◆ **What the task asks**: Using the entries that follow, write out the line containing "def flitAlways (rate", the line containing "def tagBits : Nat := 14", and every line between them, exactly and nothing else.

◆ **Material supplied**:

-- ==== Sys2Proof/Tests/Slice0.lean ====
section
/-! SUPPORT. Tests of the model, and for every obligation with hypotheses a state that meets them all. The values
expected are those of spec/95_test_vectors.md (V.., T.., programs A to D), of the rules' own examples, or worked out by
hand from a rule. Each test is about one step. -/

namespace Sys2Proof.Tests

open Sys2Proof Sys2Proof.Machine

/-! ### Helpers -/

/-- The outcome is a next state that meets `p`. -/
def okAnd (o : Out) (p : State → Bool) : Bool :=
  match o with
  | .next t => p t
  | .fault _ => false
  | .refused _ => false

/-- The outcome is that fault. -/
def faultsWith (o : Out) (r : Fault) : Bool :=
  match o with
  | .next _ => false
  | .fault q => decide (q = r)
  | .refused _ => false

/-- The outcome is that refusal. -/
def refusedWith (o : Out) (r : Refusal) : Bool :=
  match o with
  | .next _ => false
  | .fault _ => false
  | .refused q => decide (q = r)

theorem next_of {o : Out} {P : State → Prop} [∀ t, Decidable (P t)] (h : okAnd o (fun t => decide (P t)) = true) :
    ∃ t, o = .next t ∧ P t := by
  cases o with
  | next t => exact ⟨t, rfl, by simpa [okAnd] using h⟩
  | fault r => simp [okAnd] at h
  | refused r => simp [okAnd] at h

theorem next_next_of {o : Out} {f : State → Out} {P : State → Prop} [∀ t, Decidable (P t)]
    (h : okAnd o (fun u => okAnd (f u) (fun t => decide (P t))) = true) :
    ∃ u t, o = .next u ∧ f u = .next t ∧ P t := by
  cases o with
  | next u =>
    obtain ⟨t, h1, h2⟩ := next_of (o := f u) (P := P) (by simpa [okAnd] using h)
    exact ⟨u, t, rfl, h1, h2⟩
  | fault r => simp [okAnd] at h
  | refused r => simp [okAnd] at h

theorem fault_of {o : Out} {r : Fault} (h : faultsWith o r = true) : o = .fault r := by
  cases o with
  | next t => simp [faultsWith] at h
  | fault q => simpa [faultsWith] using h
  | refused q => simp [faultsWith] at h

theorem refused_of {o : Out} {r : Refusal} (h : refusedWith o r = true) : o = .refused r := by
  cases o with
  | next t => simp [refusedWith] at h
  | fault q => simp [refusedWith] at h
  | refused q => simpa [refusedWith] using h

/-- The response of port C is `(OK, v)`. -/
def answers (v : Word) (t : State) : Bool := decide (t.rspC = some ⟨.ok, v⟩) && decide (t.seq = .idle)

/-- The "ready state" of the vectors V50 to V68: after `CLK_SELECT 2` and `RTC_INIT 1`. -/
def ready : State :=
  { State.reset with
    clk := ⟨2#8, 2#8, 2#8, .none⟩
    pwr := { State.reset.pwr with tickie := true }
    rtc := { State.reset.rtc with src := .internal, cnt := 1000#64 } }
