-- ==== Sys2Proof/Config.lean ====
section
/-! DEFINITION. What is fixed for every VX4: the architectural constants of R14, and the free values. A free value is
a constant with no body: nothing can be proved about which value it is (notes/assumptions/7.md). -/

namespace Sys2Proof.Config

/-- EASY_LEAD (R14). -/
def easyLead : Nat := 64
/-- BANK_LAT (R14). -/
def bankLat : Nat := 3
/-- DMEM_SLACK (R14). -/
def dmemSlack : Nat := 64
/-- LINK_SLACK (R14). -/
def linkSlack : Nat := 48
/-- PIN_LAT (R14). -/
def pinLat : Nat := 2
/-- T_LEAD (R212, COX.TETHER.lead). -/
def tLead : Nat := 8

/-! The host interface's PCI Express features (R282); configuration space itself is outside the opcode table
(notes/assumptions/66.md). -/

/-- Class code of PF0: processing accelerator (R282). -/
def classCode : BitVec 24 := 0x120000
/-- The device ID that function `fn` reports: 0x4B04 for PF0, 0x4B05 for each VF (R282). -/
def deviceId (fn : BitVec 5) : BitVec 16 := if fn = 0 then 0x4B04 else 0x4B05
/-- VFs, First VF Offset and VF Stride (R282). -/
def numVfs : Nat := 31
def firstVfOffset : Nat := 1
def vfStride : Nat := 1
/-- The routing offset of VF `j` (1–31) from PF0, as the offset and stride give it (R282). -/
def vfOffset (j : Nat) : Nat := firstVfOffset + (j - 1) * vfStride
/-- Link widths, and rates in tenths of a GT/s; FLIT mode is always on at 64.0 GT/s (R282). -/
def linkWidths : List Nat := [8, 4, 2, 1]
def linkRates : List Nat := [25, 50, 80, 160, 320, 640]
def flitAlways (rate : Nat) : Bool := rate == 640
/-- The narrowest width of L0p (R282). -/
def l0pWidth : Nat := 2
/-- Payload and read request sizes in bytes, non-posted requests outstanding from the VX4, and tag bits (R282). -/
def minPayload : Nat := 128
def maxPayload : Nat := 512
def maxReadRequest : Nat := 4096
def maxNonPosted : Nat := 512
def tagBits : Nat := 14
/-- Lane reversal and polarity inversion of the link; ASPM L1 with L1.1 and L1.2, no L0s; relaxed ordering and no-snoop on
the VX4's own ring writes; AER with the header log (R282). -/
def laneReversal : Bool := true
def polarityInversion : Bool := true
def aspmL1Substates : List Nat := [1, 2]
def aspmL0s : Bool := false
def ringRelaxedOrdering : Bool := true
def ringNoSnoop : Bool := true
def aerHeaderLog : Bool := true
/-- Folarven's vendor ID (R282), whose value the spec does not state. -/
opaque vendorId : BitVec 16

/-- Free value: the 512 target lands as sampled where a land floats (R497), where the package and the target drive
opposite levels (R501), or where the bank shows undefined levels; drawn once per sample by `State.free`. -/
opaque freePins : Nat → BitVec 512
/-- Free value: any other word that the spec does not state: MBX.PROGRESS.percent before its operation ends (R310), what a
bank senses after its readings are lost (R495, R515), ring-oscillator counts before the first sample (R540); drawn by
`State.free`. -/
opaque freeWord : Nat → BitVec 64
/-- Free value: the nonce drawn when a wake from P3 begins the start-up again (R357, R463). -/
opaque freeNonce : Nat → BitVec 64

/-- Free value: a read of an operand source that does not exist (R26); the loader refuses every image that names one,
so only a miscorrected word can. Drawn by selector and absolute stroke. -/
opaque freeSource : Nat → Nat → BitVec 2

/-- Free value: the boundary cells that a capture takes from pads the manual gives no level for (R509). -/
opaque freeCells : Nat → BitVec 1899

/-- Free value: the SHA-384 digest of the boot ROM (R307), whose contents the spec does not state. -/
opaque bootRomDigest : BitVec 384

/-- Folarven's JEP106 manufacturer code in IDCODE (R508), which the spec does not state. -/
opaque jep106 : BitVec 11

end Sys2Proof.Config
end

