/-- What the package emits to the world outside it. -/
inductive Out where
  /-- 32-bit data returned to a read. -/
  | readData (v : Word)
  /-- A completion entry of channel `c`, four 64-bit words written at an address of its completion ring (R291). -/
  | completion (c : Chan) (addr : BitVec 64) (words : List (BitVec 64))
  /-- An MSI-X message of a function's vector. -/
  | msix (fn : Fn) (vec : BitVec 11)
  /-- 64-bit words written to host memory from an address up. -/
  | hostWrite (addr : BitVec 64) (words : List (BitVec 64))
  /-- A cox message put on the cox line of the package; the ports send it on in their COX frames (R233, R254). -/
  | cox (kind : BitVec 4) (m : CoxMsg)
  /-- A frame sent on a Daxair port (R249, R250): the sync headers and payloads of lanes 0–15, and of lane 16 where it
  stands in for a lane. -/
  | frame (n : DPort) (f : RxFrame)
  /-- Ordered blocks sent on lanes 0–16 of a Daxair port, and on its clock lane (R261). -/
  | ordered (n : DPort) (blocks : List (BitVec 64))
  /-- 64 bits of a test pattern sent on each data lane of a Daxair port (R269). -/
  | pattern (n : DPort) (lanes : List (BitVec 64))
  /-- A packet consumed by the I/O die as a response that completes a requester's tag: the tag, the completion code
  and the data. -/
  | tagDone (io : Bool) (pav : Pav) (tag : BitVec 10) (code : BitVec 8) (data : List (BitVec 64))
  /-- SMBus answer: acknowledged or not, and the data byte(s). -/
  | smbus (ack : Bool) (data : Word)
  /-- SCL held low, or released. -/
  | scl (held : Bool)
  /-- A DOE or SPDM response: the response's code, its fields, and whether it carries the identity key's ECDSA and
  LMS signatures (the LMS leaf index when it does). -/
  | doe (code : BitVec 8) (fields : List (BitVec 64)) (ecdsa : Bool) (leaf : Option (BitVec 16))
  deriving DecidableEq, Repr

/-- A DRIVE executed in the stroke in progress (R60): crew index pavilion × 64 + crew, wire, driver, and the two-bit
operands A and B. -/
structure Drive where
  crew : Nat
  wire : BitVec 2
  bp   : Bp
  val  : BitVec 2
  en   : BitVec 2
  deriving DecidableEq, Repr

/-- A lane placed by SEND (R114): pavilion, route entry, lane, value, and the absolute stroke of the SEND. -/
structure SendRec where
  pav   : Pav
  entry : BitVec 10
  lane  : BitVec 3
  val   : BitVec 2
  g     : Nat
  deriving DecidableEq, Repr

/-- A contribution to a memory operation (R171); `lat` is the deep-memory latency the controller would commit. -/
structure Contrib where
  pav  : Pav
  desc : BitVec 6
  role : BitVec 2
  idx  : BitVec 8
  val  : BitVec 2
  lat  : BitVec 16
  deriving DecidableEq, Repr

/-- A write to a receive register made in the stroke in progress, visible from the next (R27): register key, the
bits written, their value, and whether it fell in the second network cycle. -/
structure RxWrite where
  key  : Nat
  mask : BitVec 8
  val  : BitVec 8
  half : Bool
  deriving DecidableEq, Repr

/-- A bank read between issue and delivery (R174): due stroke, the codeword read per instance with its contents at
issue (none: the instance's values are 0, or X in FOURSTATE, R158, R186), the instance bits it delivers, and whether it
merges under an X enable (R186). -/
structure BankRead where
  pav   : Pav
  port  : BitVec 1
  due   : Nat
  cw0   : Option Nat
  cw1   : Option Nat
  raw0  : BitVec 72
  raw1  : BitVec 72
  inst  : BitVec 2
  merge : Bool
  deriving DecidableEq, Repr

◆ **Written solution**:
def flitAlways (rate : Nat) : Bool := rate == 640
/-- The narrowest width of L0p (R282). -/
def l0pWidth : Nat := 2
/-- Payload and read request sizes in bytes, non-posted requests outstanding from the VX4, and tag bits (R282). -/
def minPayload : Nat := 128
def maxPayload : Nat := 512
def maxReadRequest : Nat := 4096
def maxNonPosted : Nat := 512
def tagBits : Nat := 14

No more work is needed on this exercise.